Шеннон беспомощно огляделась по сторонам. Ну как она скажет отцу, что сломя голову бежит от своего счастья лишь потому, что боится — из-за нее Митч потеряет детей?
Митч ее любит. И если он разберется в причине ее отъезда, он бросится вдогонку, махнув рукой на все. Остается один выход — убедить его, что она его не любит. Господи, как тяжело было на это решиться. Никогда в жизни ей не было тяжелее.
Актриса она никудышная. Если бы она встретилась с Митчем лицом к лицу, он сразу раскусил бы ее игру. И потом, она сама знает — стоит ей увидеть его обиженные, растерянные глаза, и от ее решимости не останется и следа. Она, рыдая, кинется в его объятия…

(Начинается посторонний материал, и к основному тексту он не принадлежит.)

/-! ## `State.lockLow` -/

@[simp] theorem State.lockLow_r (a : Word) : (s.lockLow a).r = s.r := by simp [State.lockLow]
@[simp] theorem State.lockLow_ar (a : Word) : (s.lockLow a).ar = s.ar := by simp [State.lockLow]
@[simp] theorem State.lockLow_dp (a : Word) : (s.lockLow a).dp = s.dp := by simp [State.lockLow]
@[simp] theorem State.lockLow_ir0 (a : Word) : (s.lockLow a).ir0 = s.ir0 := by simp [State.lockLow]
@[simp] theorem State.lockLow_ir1 (a : Word) : (s.lockLow a).ir1 = s.ir1 := by simp [State.lockLow]
@[simp] theorem State.lockLow_bk (a : Word) : (s.lockLow a).bk = s.bk := by simp [State.lockLow]
@[simp] theorem State.lockLow_sp (a : Word) : (s.lockLow a).sp = s.sp := by simp [State.lockLow]
@[simp] theorem State.lockLow_st (a : Word) : (s.lockLow a).st = s.st := by simp [State.lockLow]
@[simp] theorem State.lockLow_die (a : Word) : (s.lockLow a).die = s.die := by simp [State.lockLow]
@[simp] theorem State.lockLow_iie (a : Word) : (s.lockLow a).iie = s.iie := by simp [State.lockLow]
@[simp] theorem State.lockLow_iif (a : Word) : (s.lockLow a).iif = s.iif := by simp [State.lockLow]
@[simp] theorem State.lockLow_rs (a : Word) : (s.lockLow a).rs = s.rs := by simp [State.lockLow]
@[simp] theorem State.lockLow_re (a : Word) : (s.lockLow a).re = s.re := by simp [State.lockLow]
@[simp] theorem State.lockLow_rc (a : Word) : (s.lockLow a).rc = s.rc := by simp [State.lockLow]
@[simp] theorem State.lockLow_pc (a : Word) : (s.lockLow a).pc = s.pc := by simp [State.lockLow]
@[simp] theorem State.lockLow_ivtp (a : Word) : (s.lockLow a).ivtp = s.ivtp := by simp [State.lockLow]
@[simp] theorem State.lockLow_tvtp (a : Word) : (s.lockLow a).tvtp = s.tvtp := by simp [State.lockLow]
@[simp] theorem State.lockLow_sFlag (a : Word) : (s.lockLow a).sFlag = s.sFlag := by simp [State.lockLow]
@[simp] theorem State.lockLow_delay (a : Word) : (s.lockLow a).delay = s.delay := by simp [State.lockLow]
@[simp] theorem State.lockLow_idle (a : Word) : (s.lockLow a).idle = s.idle := by simp [State.lockLow]
@[simp] theorem State.lockLow_ir (a : Word) : (s.lockLow a).ir = s.ir := by simp [State.lockLow]
@[simp] theorem State.lockLow_held (a : Word) : (s.lockLow a).held = s.held := by simp [State.lockLow]
@[simp] theorem State.lockLow_stalled (a : Word) : (s.lockLow a).stalled = s.stalled := by simp [State.lockLow]
@[simp] theorem State.lockLow_unflushed (a : Word) : (s.lockLow a).unflushed = s.unflushed := by simp [State.lockLow]
@[simp] theorem State.lockLow_cache (a : Word) : (s.lockLow a).cache = s.cache := by simp [State.lockLow]
@[simp] theorem State.lockLow_mem (a : Word) : (s.lockLow a).mem = s.mem := by simp [State.lockLow]
@[simp] theorem State.lockLow_romen (a : Word) : (s.lockLow a).romen = s.romen := by simp [State.lockLow]
@[simp] theorem State.lockLow_resetloc (a : Word) : (s.lockLow a).resetloc = s.resetloc := by simp [State.lockLow]
@[simp] theorem State.lockLow_gmicr (a : Word) : (s.lockLow a).gmicr = s.gmicr := by simp [State.lockLow]
@[simp] theorem State.lockLow_lmicr (a : Word) : (s.lockLow a).lmicr = s.lmicr := by simp [State.lockLow]
@[simp] theorem State.lockLow_timers (a : Word) : (s.lockLow a).timers = s.timers := by simp [State.lockLow]
@[simp] theorem State.lockLow_ports (a : Word) : (s.lockLow a).ports = s.ports := by simp [State.lockLow]
@[simp] theorem State.lockLow_dma (a : Word) : (s.lockLow a).dma = s.dma := by simp [State.lockLow]
@[simp] theorem State.lockLow_latch (a : Word) : (s.lockLow a).latch = s.latch := by simp [State.lockLow]
@[simp] theorem State.lockLow_boot (a : Word) : (s.lockLow a).boot = s.boot := by simp [State.lockLow]
@[simp] theorem State.lockLow_script (a : Word) : (s.lockLow a).script = s.script := by simp [State.lockLow]
@[simp] theorem State.lockLow_free (a : Word) : (s.lockLow a).free = s.free := by simp [State.lockLow]

/-! ## `State.lockHigh` -/

@[simp] theorem State.lockHigh_r (a : Word) : (s.lockHigh a).r = s.r := by simp [State.lockHigh]
@[simp] theorem State.lockHigh_ar (a : Word) : (s.lockHigh a).ar = s.ar := by simp [State.lockHigh]
@[simp] theorem State.lockHigh_dp (a : Word) : (s.lockHigh a).dp = s.dp := by simp [State.lockHigh]
@[simp] theorem State.lockHigh_ir0 (a : Word) : (s.lockHigh a).ir0 = s.ir0 := by simp [State.lockHigh]
@[simp] theorem State.lockHigh_ir1 (a : Word) : (s.lockHigh a).ir1 = s.ir1 := by simp [State.lockHigh]
@[simp] theorem State.lockHigh_bk (a : Word) : (s.lockHigh a).bk = s.bk := by simp [State.lockHigh]
@[simp] theorem State.lockHigh_sp (a : Word) : (s.lockHigh a).sp = s.sp := by simp [State.lockHigh]
@[simp] theorem State.lockHigh_st (a : Word) : (s.lockHigh a).st = s.st := by simp [State.lockHigh]
@[simp] theorem State.lockHigh_die (a : Word) : (s.lockHigh a).die = s.die := by simp [State.lockHigh]
@[simp] theorem State.lockHigh_iie (a : Word) : (s.lockHigh a).iie = s.iie := by simp [State.lockHigh]
@[simp] theorem State.lockHigh_iif (a : Word) : (s.lockHigh a).iif = s.iif := by simp [State.lockHigh]
@[simp] theorem State.lockHigh_rs (a : Word) : (s.lockHigh a).rs = s.rs := by simp [State.lockHigh]
@[simp] theorem State.lockHigh_re (a : Word) : (s.lockHigh a).re = s.re := by simp [State.lockHigh]
@[simp] theorem State.lockHigh_rc (a : Word) : (s.lockHigh a).rc = s.rc := by simp [State.lockHigh]
@[simp] theorem State.lockHigh_pc (a : Word) : (s.lockHigh a).pc = s.pc := by simp [State.lockHigh]
@[simp] theorem State.lockHigh_ivtp (a : Word) : (s.lockHigh a).ivtp = s.ivtp := by simp [State.lockHigh]
@[simp] theorem State.lockHigh_tvtp (a : Word) : (s.lockHigh a).tvtp = s.tvtp := by simp [State.lockHigh]
@[simp] theorem State.lockHigh_sFlag (a : Word) : (s.lockHigh a).sFlag = s.sFlag := by simp [State.lockHigh]
@[simp] theorem State.lockHigh_delay (a : Word) : (s.lockHigh a).delay = s.delay := by simp [State.lockHigh]
@[simp] theorem State.lockHigh_idle (a : Word) : (s.lockHigh a).idle = s.idle := by simp [State.lockHigh]
@[simp] theorem State.lockHigh_ir (a : Word) : (s.lockHigh a).ir = s.ir := by simp [State.lockHigh]
@[simp] theorem State.lockHigh_held (a : Word) : (s.lockHigh a).held = s.held := by simp [State.lockHigh]
@[simp] theorem State.lockHigh_stalled (a : Word) : (s.lockHigh a).stalled = s.stalled := by simp [State.lockHigh]
@[simp] theorem State.lockHigh_unflushed (a : Word) : (s.lockHigh a).unflushed = s.unflushed := by simp [State.lockHigh]
@[simp] theorem State.lockHigh_cache (a : Word) : (s.lockHigh a).cache = s.cache := by simp [State.lockHigh]
@[simp] theorem State.lockHigh_mem (a : Word) : (s.lockHigh a).mem = s.mem := by simp [State.lockHigh]
@[simp] theorem State.lockHigh_romen (a : Word) : (s.lockHigh a).romen = s.romen := by simp [State.lockHigh]
@[simp] theorem State.lockHigh_resetloc (a : Word) : (s.lockHigh a).resetloc = s.resetloc := by simp [State.lockHigh]
@[simp] theorem State.lockHigh_gmicr (a : Word) : (s.lockHigh a).gmicr = s.gmicr := by simp [State.lockHigh]
@[simp] theorem State.lockHigh_lmicr (a : Word) : (s.lockHigh a).lmicr = s.lmicr := by simp [State.lockHigh]
@[simp] theorem State.lockHigh_timers (a : Word) : (s.lockHigh a).timers = s.timers := by simp [State.lockHigh]
@[simp] theorem State.lockHigh_ports (a : Word) : (s.lockHigh a).ports = s.ports := by simp [State.lockHigh]
@[simp] theorem State.lockHigh_dma (a : Word) : (s.lockHigh a).dma = s.dma := by simp [State.lockHigh]
@[simp] theorem State.lockHigh_latch (a : Word) : (s.lockHigh a).latch = s.latch := by simp [State.lockHigh]
@[simp] theorem State.lockHigh_boot (a : Word) : (s.lockHigh a).boot = s.boot := by simp [State.lockHigh]
@[simp] theorem State.lockHigh_script (a : Word) : (s.lockHigh a).script = s.script := by simp [State.lockHigh]
@[simp] theorem State.lockHigh_free (a : Word) : (s.lockHigh a).free = s.free := by simp [State.lockHigh]

/-! ## `State.cpuStart` -/

@[simp] theorem State.cpuStart_r : s.cpuStart.r = s.r := by unfold State.cpuStart; split <;> rfl
@[simp] theorem State.cpuStart_ar : s.cpuStart.ar = s.ar := by unfold State.cpuStart; split <;> rfl
@[simp] theorem State.cpuStart_dp : s.cpuStart.dp = s.dp := by unfold State.cpuStart; split <;> rfl
@[simp] theorem State.cpuStart_ir0 : s.cpuStart.ir0 = s.ir0 := by unfold State.cpuStart; split <;> rfl
@[simp] theorem State.cpuStart_ir1 : s.cpuStart.ir1 = s.ir1 := by unfold State.cpuStart; split <;> rfl
@[simp] theorem State.cpuStart_bk : s.cpuStart.bk = s.bk := by unfold State.cpuStart; split <;> rfl
@[simp] theorem State.cpuStart_sp : s.cpuStart.sp = s.sp := by unfold State.cpuStart; split <;> rfl
@[simp] theorem State.cpuStart_st : s.cpuStart.st = s.st := by unfold State.cpuStart; split <;> rfl
@[simp] theorem State.cpuStart_die : s.cpuStart.die = s.die := by unfold State.cpuStart; split <;> rfl
@[simp] theorem State.cpuStart_iie : s.cpuStart.iie = s.iie := by unfold State.cpuStart; split <;> rfl
@[simp] theorem State.cpuStart_iif : s.cpuStart.iif = s.iif := by unfold State.cpuStart; split <;> rfl
@[simp] theorem State.cpuStart_rs : s.cpuStart.rs = s.rs := by unfold State.cpuStart; split <;> rfl
@[simp] theorem State.cpuStart_re : s.cpuStart.re = s.re := by unfold State.cpuStart; split <;> rfl
@[simp] theorem State.cpuStart_rc : s.cpuStart.rc = s.rc := by unfold State.cpuStart; split <;> rfl
@[simp] theorem State.cpuStart_pc : s.cpuStart.pc = s.pc := by unfold State.cpuStart; split <;> rfl
@[simp] theorem State.cpuStart_ivtp : s.cpuStart.ivtp = s.ivtp := by unfold State.cpuStart; split <;> rfl
@[simp] theorem State.cpuStart_tvtp : s.cpuStart.tvtp = s.tvtp := by unfold State.cpuStart; split <;> rfl
@[simp] theorem State.cpuStart_sFlag : s.cpuStart.sFlag = s.sFlag := by unfold State.cpuStart; split <;> rfl
@[simp] theorem State.cpuStart_delay : s.cpuStart.delay = s.delay := by unfold State.cpuStart; split <;> rfl
@[simp] theorem State.cpuStart_idle : s.cpuStart.idle = s.idle := by unfold State.cpuStart; split <;> rfl
@[simp] theorem State.cpuStart_ir : s.cpuStart.ir = s.ir := by unfold State.cpuStart; split <;> rfl
@[simp] theorem State.cpuStart_held : s.cpuStart.held = s.held := by unfold State.cpuStart; split <;> rfl
@[simp] theorem State.cpuStart_stalled : s.cpuStart.stalled = s.stalled := by unfold State.cpuStart; split <;> rfl
@[simp] theorem State.cpuStart_unflushed : s.cpuStart.unflushed = s.unflushed := by unfold State.cpuStart; split <;> rfl
@[simp] theorem State.cpuStart_cache : s.cpuStart.cache = s.cache := by unfold State.cpuStart; split <;> rfl
@[simp] theorem State.cpuStart_mem : s.cpuStart.mem = s.mem := by unfold State.cpuStart; split <;> rfl
@[simp] theorem State.cpuStart_romen : s.cpuStart.romen = s.romen := by unfold State.cpuStart; split <;> rfl
@[simp] theorem State.cpuStart_resetloc : s.cpuStart.resetloc = s.resetloc := by unfold State.cpuStart; split <;> rfl
@[simp] theorem State.cpuStart_pins : s.cpuStart.pins = s.pins := by unfold State.cpuStart; split <;> rfl
@[simp] theorem State.cpuStart_gmicr : s.cpuStart.gmicr = s.gmicr := by unfold State.cpuStart; split <;> rfl
@[simp] theorem State.cpuStart_lmicr : s.cpuStart.lmicr = s.lmicr := by unfold State.cpuStart; split <;> rfl
@[simp] theorem State.cpuStart_timers : s.cpuStart.timers = s.timers := by unfold State.cpuStart; split <;> rfl
@[simp] theorem State.cpuStart_ports : s.cpuStart.ports = s.ports := by unfold State.cpuStart; split <;> rfl
@[simp] theorem State.cpuStart_dma : s.cpuStart.dma = s.dma := by unfold State.cpuStart; split <;> rfl
@[simp] theorem State.cpuStart_boot : s.cpuStart.boot = s.boot := by unfold State.cpuStart; split <;> rfl
@[simp] theorem State.cpuStart_script : s.cpuStart.script = s.script := by unfold State.cpuStart; split <;> rfl
@[simp] theorem State.cpuStart_free : s.cpuStart.free = s.free := by unfold State.cpuStart; split <;> rfl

Слишком многое поставлено на карту. А строить свое счастье на обломках чужого — нет, это не для нее. На самом деле Митч никогда не примирится с потерей детей, и в конце концов он начнет обвинять во всем ее. А она… она не вынесет, если их любовь умрет, превратится в неприязнь и вражду.
Отец остается совсем один — мысль об этом тоже бередила Шеннон душу. Бедный, бедный папа, он-то совершенно не виноват в ее ошибках, а страдать в который раз приходится ему.
Всхлипнув, Шеннон робко взглянула на отца, и ее вдруг переполнила любовь к нему. Даже сейчас, когда Шеннон его оставляла, он, как и всю жизнь, переживал только за дочку, только о ней беспокоился. Предстоящая разлука с отцом болью отзывалась в ее сердце.
Громкоговоритель затрещал и объявил посадку на рейс Шеннон.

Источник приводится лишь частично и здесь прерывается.